* [Dataset entries]:
def Chip.canRemove (c : Chip) (n : Nat) (p : CanPick) : Chip :=
  match p with
  | .safe f _ => { c with safeFrames := c.safeFrames.erase f }
  | .timed q _ => { c with rels := c.rels.erase q }
  | .abort t => let x := c.canRt n; c.setCan n { x with aborts := x.aborts.erase t }
  | .queued t => let x := c.canRt n; c.setCan n { x with queue := x.queue.erase t }

def CanPick.retries : CanPick → Nat
  | .safe f _ => f.retries
  | .timed _ t | .abort t | .queued t => t.retries

/-- The candidate has been sent; a released frame is logged with its start of frame (R156). -/
def Chip.canSent (c : Chip) (n : Nat) (p : CanPick) (waited : Bool) : Chip :=
  let x := c.canRt n
  let c := (c.count (pCAN n) K.CAN_TX_FRAMES).setErrors n (x.tec - 1) x.rxe
  match p with
  | .safe f _ => (c.canRemove n (.safe f {kind := .can})).count pCINCH K.CINCH_SAFE_SENT
  | .timed q _ => c.logRelease q waited
  | p => c.canRemove n p

/-- Its transmission ends in an error: TEC rises, it is retried up to `RETRY_LIMIT` times. An acknowledgement error of an
error-passive channel leaves TEC as it is (ISO 11898-1). -/
def Chip.canTxError (c : Chip) (n : Nat) (p : CanPick) (e : CanError) : Chip :=
  let x := c.canRt n
  let c := c.count (pCAN n) (canErrCounter e)
  let limit := c.get (pCAN n) F.CAN_CAN_CFG_RETRY_LIMIT
  let c := if limit ≠ 0 ∧ limit ≤ p.retries then (c.canRemove n p).count (pCAN n) K.CAN_TX_RETRY_DROP
    else c.canKeep n p (p.retries + 1)
  if e = .ack ∧ c.canState n = caPASSIVE then c else c.setErrors n (x.tec + 8) x.rxe

/-- A candidate starts: what becomes of it. -/
def Chip.canAttempt (c : Chip) (n : Nat) (p : CanPick) (r : CanResult) (waited : Bool) : Chip :=
  match r with
  | .sent => c.canSent n p waited
  | .arbitrationLost => c.count (pCAN n) K.CAN_ARB_LOST
  | .bitError => c.canTxError n p .bit
  | .stuffError => c.canTxError n p .stuff
  | .formError => c.canTxError n p .form
  | .ackError => c.canTxError n p .ack
  | .crcError => c.canTxError n p .crc

/-- The channel may start a frame. -/
def Chip.canSends (c : Chip) (n : Nat) : Bool :=
  decide (n < 16) && c.ready (pCAN n) && decide (c.canState n = caACTIVE ∨ c.canState n = caPASSIVE)
    && !c.is (pCAN n) F.CAN_CAN_CFG_LISTEN_ONLY

/-- A channel chooses a frame and starts it (R231). -/
def Chip.canTx (c : Chip) (n : Nat) (r : CanResult) (waited : Bool) : Chip :=
  if c.canSends n then
    match c.canPick n with
    | (c, some p) => c.canAttempt n p r waited
    | (c, none) => c
  else c

/-- Every untimed frame discarded (R245). -/
def Chip.canFlush (c : Chip) (n : Nat) : Chip :=
  let x := c.canRt n
  (c.setCan n { x with queue := [] }).addCnt (pCAN n) K.CAN_TX_FULL_DROP x.queue.length

/-- `CAN_CMD` (R245). -/
def Chip.canCmd (c : Chip) (n cmd : Nat) : Chip :=
  match cmd with
  | 1 => c.canRecover n
  | 2 => c.canFlush n
  | 3 => c.put (pCAN n) F.CAN_TXQ_STATUS_MAX 0
  | _ => c

/-! ## LIN (R233 to R235, R246) -/

abbrev fFcPublish : TFld := ⟨0, 0, 1⟩
abbrev fFcSubscribe : TFld := ⟨0, 1, 1⟩
abbrev fFcLen : TFld := ⟨0, 2, 4⟩
abbrev fFcClassic : TFld := ⟨0, 6, 1⟩
abbrev fSdStart : TFld := ⟨0, 0, 11⟩
abbrev fSdCount : TFld := ⟨0, 16, 12⟩
abbrev fSdValid : TFld := ⟨0, 31, 1⟩
abbrev fSeType : TFld := ⟨0, 0, 3⟩
abbrev fSeId : TFld := ⟨0, 8, 6⟩
abbrev fSeSlot : TFld := ⟨1, 0, 16⟩
abbrev fSeColl : TFld := ⟨1, 16, 6⟩

abbrev liOFF : Nat := 0
abbrev liIDLE : Nat := 1
abbrev liRUN : Nat := 2
abbrev liSLEEP : Nat := 3
abbrev liCLKSAFE : Nat := 4

def Chip.linState (c : Chip) (n : Nat) : Nat := c.get (pLIN n) F.LIN_LIN_STATUS_STATE
def Chip.setLinState (c : Chip) (n st : Nat) : Chip := c.put (pLIN n) F.LIN_LIN_STATUS_STATE st
def Chip.linMaster (c : Chip) (n : Nat) : Bool := c.is (pLIN n) F.LIN_LIN_CFG_MASTER

/-- The table and the entry as the page shows them. -/
def Chip.showSched (c : Chip) (n : Nat) : Chip :=
  let x := c.linRt n
  (c.put (pLIN n) F.LIN_LIN_STATUS_TABLE x.table).put (pLIN n) F.LIN_LIN_STATUS_ENTRY x.entry

/-- A master's schedule starts at the first entry of its table. -/
def Chip.linRestart (c : Chip) (n : Nat) : Chip :=
  let t := c.get (pLIN n) F.LIN_LIN_SCHED_TABLE
  (c.setLin n { c.linRt n with home := t, table := t, entry := 0, back := [], slotEnd := c.cycles, wokeAt := none }).showSched n

/-- The state that a channel has outside sleep: RUNNING as a master with its schedule, else IDLE. -/
def Chip.linAwake (c : Chip) (n : Nat) : Chip :=
  if c.linMaster n && c.is (pLIN n) F.LIN_LIN_SCHED_RUN then
    (if c.linState n = liRUN then c else (c.linRestart n).setLinState n liRUN)
  else c.setLinState n liIDLE

/-- The channel follows `CTRL.EN`, the mode, `MASTER` and `RUN`; asleep, and until 100 ms after a wake (R235), it waits. -/
def Chip.linFollow (c : Chip) (n : Nat) : Chip :=
  if ¬ c.ready (pLIN n) then c.setLinState n liOFF
  else if c.clkSafe then c.setLinState n liCLKSAFE
  else if c.linState n = liSLEEP ∨ (c.linState n = liIDLE ∧ (c.linRt n).wokeAt.isSome) then c
  else c.linAwake n

/-- The buffer of a frame ID. -/
def Chip.linBuf (c : Chip) (n id : Nat) : Option LinBuf := lookupD none (c.linRt n).bufs id
def Chip.setLinBuf (c : Chip) (n id : Nat) (b : Option LinBuf) : Chip :=
  let x := c.linRt n
  c.setLin n { x with bufs := store none x.bufs id b }

/-- Data written into the publish or response buffer of a frame ID (R219). The buffer has eight bytes; those that the data does
not give hold a free value (log entry 36). -/
def Chip.linWrite (c : Chip) (n id : Nat) (data : List Byte) : Chip :=
  if data.length < 8 then
    let (v, c) := c.takeFree
    c.setLinBuf n (id % 64) (some ⟨data ++ (leBytes 8 v).drop data.length, true⟩)
  else c.setLinBuf n (id % 64) (some ⟨data.take 8, true⟩)

/-- A received message handed to the routes, with the stamp of its start of frame `ago` cycles back (R21, R222). -/
def Chip.toRoutes (c : Chip) (port : Nat) (m : Msg) (ago : Nat) : Chip :=
  if c.mode = modeQuarantine then c.modeDrop port
  else c.inqPush { port := port, msg := some m, ingress := port, origin := port, stamp := c.stampAgo ago
                   time := (c.localTime - ago * c.incr) / 2 ^ 40, valid := c.timeValid, seen := c.mono - 2 * ago }

/-- A response that the channel receives for a subscribed ID (R233); one of fewer than LEN bytes is none within the maximum frame time
(DEDUCED, log entry 109). -/
def Chip.linReceive (c : Chip) (n id : Nat) (r : LinResponse) (ago : Nat) : Chip :=
  let p := pLIN n
  match r with
  | .data bytes =>
    let len := c.tget p 0 id fFcLen
    if bytes.length < len then c.count p K.LIN_NO_RESPONSE
    else (c.count p K.LIN_RX_FRAMES).toRoutes (48 + n) { kind := .lin, id := id, data := bytes.take len } ago
  | .checksumError => c.count p K.LIN_CHECKSUM_ERR
  | .framingError => c.count p K.LIN_FRAMING_ERR
  | .bitError => c.count p K.LIN_BIT_ERR
  | .none => c.count p K.LIN_NO_RESPONSE

/-- The protected identifier of a frame ID: its parity bits are ISO 17987's (PRESUMED, log entry 109). -/
def linPid (id : Nat) : Nat :=
  let b := fun i => (id.testBit i).toNat
  id % 64 + 64 * ((b 0 + b 1 + b 2 + b 4) % 2) + 128 * ((b 1 + b 3 + b 4 + b 5 + 1) % 2)

/-- The checksum of a response: the inverted sum with carry of its bytes, of the protected identifier too unless CLASSIC (R233; PRESUMED,
log entry 109). -/
def linChecksum (classic : Bool) (id : Nat) (bs : List Byte) : Byte :=
  let add := fun (a b : Nat) => let s := a + b; if 256 ≤ s then s - 255 else s
  BitVec.ofNat 8 (255 - bs.foldl (fun a (b : Byte) => add a b.toNat) (if classic then 0 else linPid id))

/-- A response leaves with the checksum of its ID's FRAME_CFG (R233). -/
def Chip.linRespond (c : Chip) (n id : Nat) (bs : List Byte) : Chip :=
  c.emit (.linResponse n id (bs ++ [linChecksum (c.tis (pLIN n) 0 id fFcClassic) id bs]))

/-- A response that the channel sends from its buffer, with the length of FRAME_CFG (R233). -/
def Chip.linPublish (c : Chip) (n id : Nat) (r : LinResponse) : Chip :=
  match c.linBuf n id with
  | none => c.count (pLIN n) K.LIN_NO_DATA
  | some b =>
    let c := c.linRespond n id (b.data.take (c.tget (pLIN n) 0 id fFcLen))
    if r = .bitError then c.count (pLIN n) K.LIN_BIT_ERR
    else (c.setLinBuf n id (some { b with fresh := false })).count (pLIN n) K.LIN_TX_FRAMES

/-- QUARANTINE allows a LIN channel no transmission (R240). -/
def Chip.linQuiet (c : Chip) : Bool := decide (c.mode = modeQuarantine)

/-- A header is on the bus: the channel answers, receives or ignores (R233). -/
def Chip.linHeader (c : Chip) (n id : Nat) (r : LinResponse) (ago : Nat) : Chip :=
  if c.tis (pLIN n) 0 id fFcPublish then (if c.linQuiet then c else c.linPublish n id r)
  else if c.tis (pLIN n) 0 id fFcSubscribe then c.linReceive n id r ago
  else c

/-- Field `f` of entry `k` of schedule table `t`. -/
def Chip.sched (c : Chip) (t k : Nat) (f : TFld) : Nat := c.tget pGW 5 (c.tget pGW 4 t fSdStart + k) f

/-- After an entry: the next one, the end of a collision-resolution table, or the first entry again. -/
def Chip.schedNext (c : Chip) (x : LinRt) : LinRt :=
  if x.entry + 1 < c.tget pGW 4 x.table fSdCount then { x with entry := x.entry + 1 }
  else match x.back with
    | (t, k) :: l => { x with table := t, entry := k, back := l }
    | [] => { x with entry := 0 }

/-- The frame ID that a SPORADIC entry sends. -/
def Chip.sporadic (c : Chip) (n t k : Nat) : Option Nat :=
  (List.range 4).findSome? fun i =>
    let id := c.sched t k ⟨2, 8 * i, 6⟩
    let fresh : Bool := match c.linBuf n id with | some b => b.fresh | none => false
    if c.sched t k ⟨2, 8 * i + 7, 1⟩ = 1 ∧ fresh then some id else none

/-- The channel goes to sleep: its schedule stops (R234, R246). -/
def Chip.linSleep (c : Chip) (n : Nat) : Chip :=
  if c.linState n = liIDLE ∨ c.linState n = liRUN then (c.setLinState n liSLEEP).raise (pLIN n) E.LIN_SLEEP_DONE else c

/-- The data of the go-to-sleep command, frame 0x3C (ISO 17987; PRESUMED, log entry 109). -/
def linSleepData : List Byte := [0x00, 0xFF, 0xFF, 0xFF, 0xFF, 0xFF, 0xFF, 0xFF]

/-- One entry of the schedule (R234). -/
def Chip.runEntry (c : Chip) (n : Nat) (r : LinResponse) : Chip :=
  let x := c.linRt n
  let t := x.table
  let k := x.entry
  let id := c.sched t k fSeId
  let y := { c.schedNext x with slotEnd := c.cycles + tenthMs (c.sched t k fSeSlot) }
  let c := (c.setLin n y).showSched n
  match c.sched t k fSeType with
  | 0 => c.linHeader n id r 0
  | 1 =>
    if r = .checksumError ∨ r = .framingError then
      let c := c.count (pLIN n) K.LIN_EVENT_COLLISION
      (c.setLin n { y with table := c.sched t k fSeColl, entry := 0, back := (y.table, y.entry) :: y.back }).showSched n
    else c.linHeader n id r 0
  | 2 => match c.sporadic n t k with | some id => c.linHeader n id r 0 | none => c
  | 3 => c.linHeader n 0x3C r 0
  | 4 => c.linHeader n 0x3D r 0
  | 5 => ((c.linRespond n 0x3C linSleepData).count (pLIN n) K.LIN_TX_FRAMES).linSleep n
  | _ => c

/-- A slot of a running master starts (R234): not while one is in progress, nor before a due release (R154). -/
def Chip.linSlot (c : Chip) (n : Nat) (r : LinResponse) : Chip :=
  let x := c.linRt n
  if n < 8 ∧ c.ready (pLIN n) ∧ ¬ c.linQuiet ∧ c.linState n = liRUN ∧ x.slotEnd ≤ c.cycles ∧ (c.relDue (48 + n)).isNone ∧ ¬ c.guardBlocks (48 + n) then
    let t := c.get (pLIN n) F.LIN_LIN_SCHED_TABLE
    let c := if t = x.home then c else (c.linRestart n).raise (pLIN n) E.LIN_SCHED_SWITCH
    if c.tis pGW 4 (c.linRt n).table fSdValid then c.runEntry n r else c
  else c

/-- A slave receives a header (R235): it measures the sync field in every state except OFF (R305); in IDLE its rate must lie within 14 %
where it measures, then its parity is checked, then FRAME_CFG says what follows. -/
def Chip.linHeaderRx (c : Chip) (n id bitNs : Nat) (parityOk : Bool) (r : LinResponse) (ago : Nat) : Chip :=
  let p := pLIN n
  if n < 8 ∧ c.ready p ∧ ¬ c.linMaster n ∧ c.linState n ≠ liOFF then
    let auto := c.is p F.LIN_LIN_CFG_AUTOBAUD
    let rate := c.get p F.LIN_LIN_CFG_BITRATE
    let c := if auto then c.put p F.LIN_LIN_SYNC_NS bitNs else c
    if c.linState n ≠ liIDLE then c
    else if auto ∧ (100 * 10 ^ 9 < 86 * rate * bitNs ∨ 114 * rate * bitNs < 100 * 10 ^ 9) then
      c.count p K.LIN_SYNC_ERR
    else if ¬ parityOk then c.count p K.LIN_PID_ERR
    else c.linHeader n (id % 64) r ago
  else c

/-- The channel leaves sleep (R235): a master's table starts 100 ms later. -/
def Chip.linWake (c : Chip) (n : Nat) : Chip :=
  if c.linState n = liSLEEP then (c.setLinState n liIDLE).setLin n { c.linRt n with wokeAt := some c.cycles } else c

/-- `LIN_CMD` (R246). -/
def Chip.linCmd (c : Chip) (n cmd : Nat) : Chip :=
  match cmd with
  | 1 => if c.linState n = liSLEEP ∧ ¬ c.linQuiet then (c.emit (.wakePulse (48 + n))).linWake n else c
  | 2 => c.linSleep n
  | _ => c

/-- 100 ms after a wake (R235). -/
def Chip.schedRestart (c : Chip) (n : Nat) : Chip :=
  match (c.linRt n).wokeAt with
  | some t => if t + msCycles 100 ≤ c.cycles ∧ c.linState n = liIDLE then (c.setLin n { c.linRt n with wokeAt := none }).linAwake n else c
  | none => c

/-- The slot of an inserted frame in cycles (R234). -/
def Chip.insertSlot (c : Chip) (n len : Nat) : Nat := 14 * (34 + 10 * (len + 1)) * 50000000 / max 1 (c.get (pLIN n) F.LIN_LIN_CFG_BITRATE)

* [Required work]: Lines to set down from above: the line with "discarded (R245). -/", the line with "abbrev liOFF : Nat := 0", and every line between, each exactly as written.

* [Written solution]:
/-- Every untimed frame discarded (R245). -/
def Chip.canFlush (c : Chip) (n : Nat) : Chip :=
  let x := c.canRt n
  (c.setCan n { x with queue := [] }).addCnt (pCAN n) K.CAN_TX_FULL_DROP x.queue.length

/-- `CAN_CMD` (R245). -/
def Chip.canCmd (c : Chip) (n cmd : Nat) : Chip :=
  match cmd with
  | 1 => c.canRecover n
  | 2 => c.canFlush n
  | 3 => c.put (pCAN n) F.CAN_TXQ_STATUS_MAX 0
  | _ => c

/-! ## LIN (R233 to R235, R246) -/

abbrev fFcPublish : TFld := ⟨0, 0, 1⟩
abbrev fFcSubscribe : TFld := ⟨0, 1, 1⟩
abbrev fFcLen : TFld := ⟨0, 2, 4⟩
abbrev fFcClassic : TFld := ⟨0, 6, 1⟩
abbrev fSdStart : TFld := ⟨0, 0, 11⟩
abbrev fSdCount : TFld := ⟨0, 16, 12⟩
abbrev fSdValid : TFld := ⟨0, 31, 1⟩
abbrev fSeType : TFld := ⟨0, 0, 3⟩
abbrev fSeId : TFld := ⟨0, 8, 6⟩
abbrev fSeSlot : TFld := ⟨1, 0, 16⟩
abbrev fSeColl : TFld := ⟨1, 16, 6⟩

abbrev liOFF : Nat := 0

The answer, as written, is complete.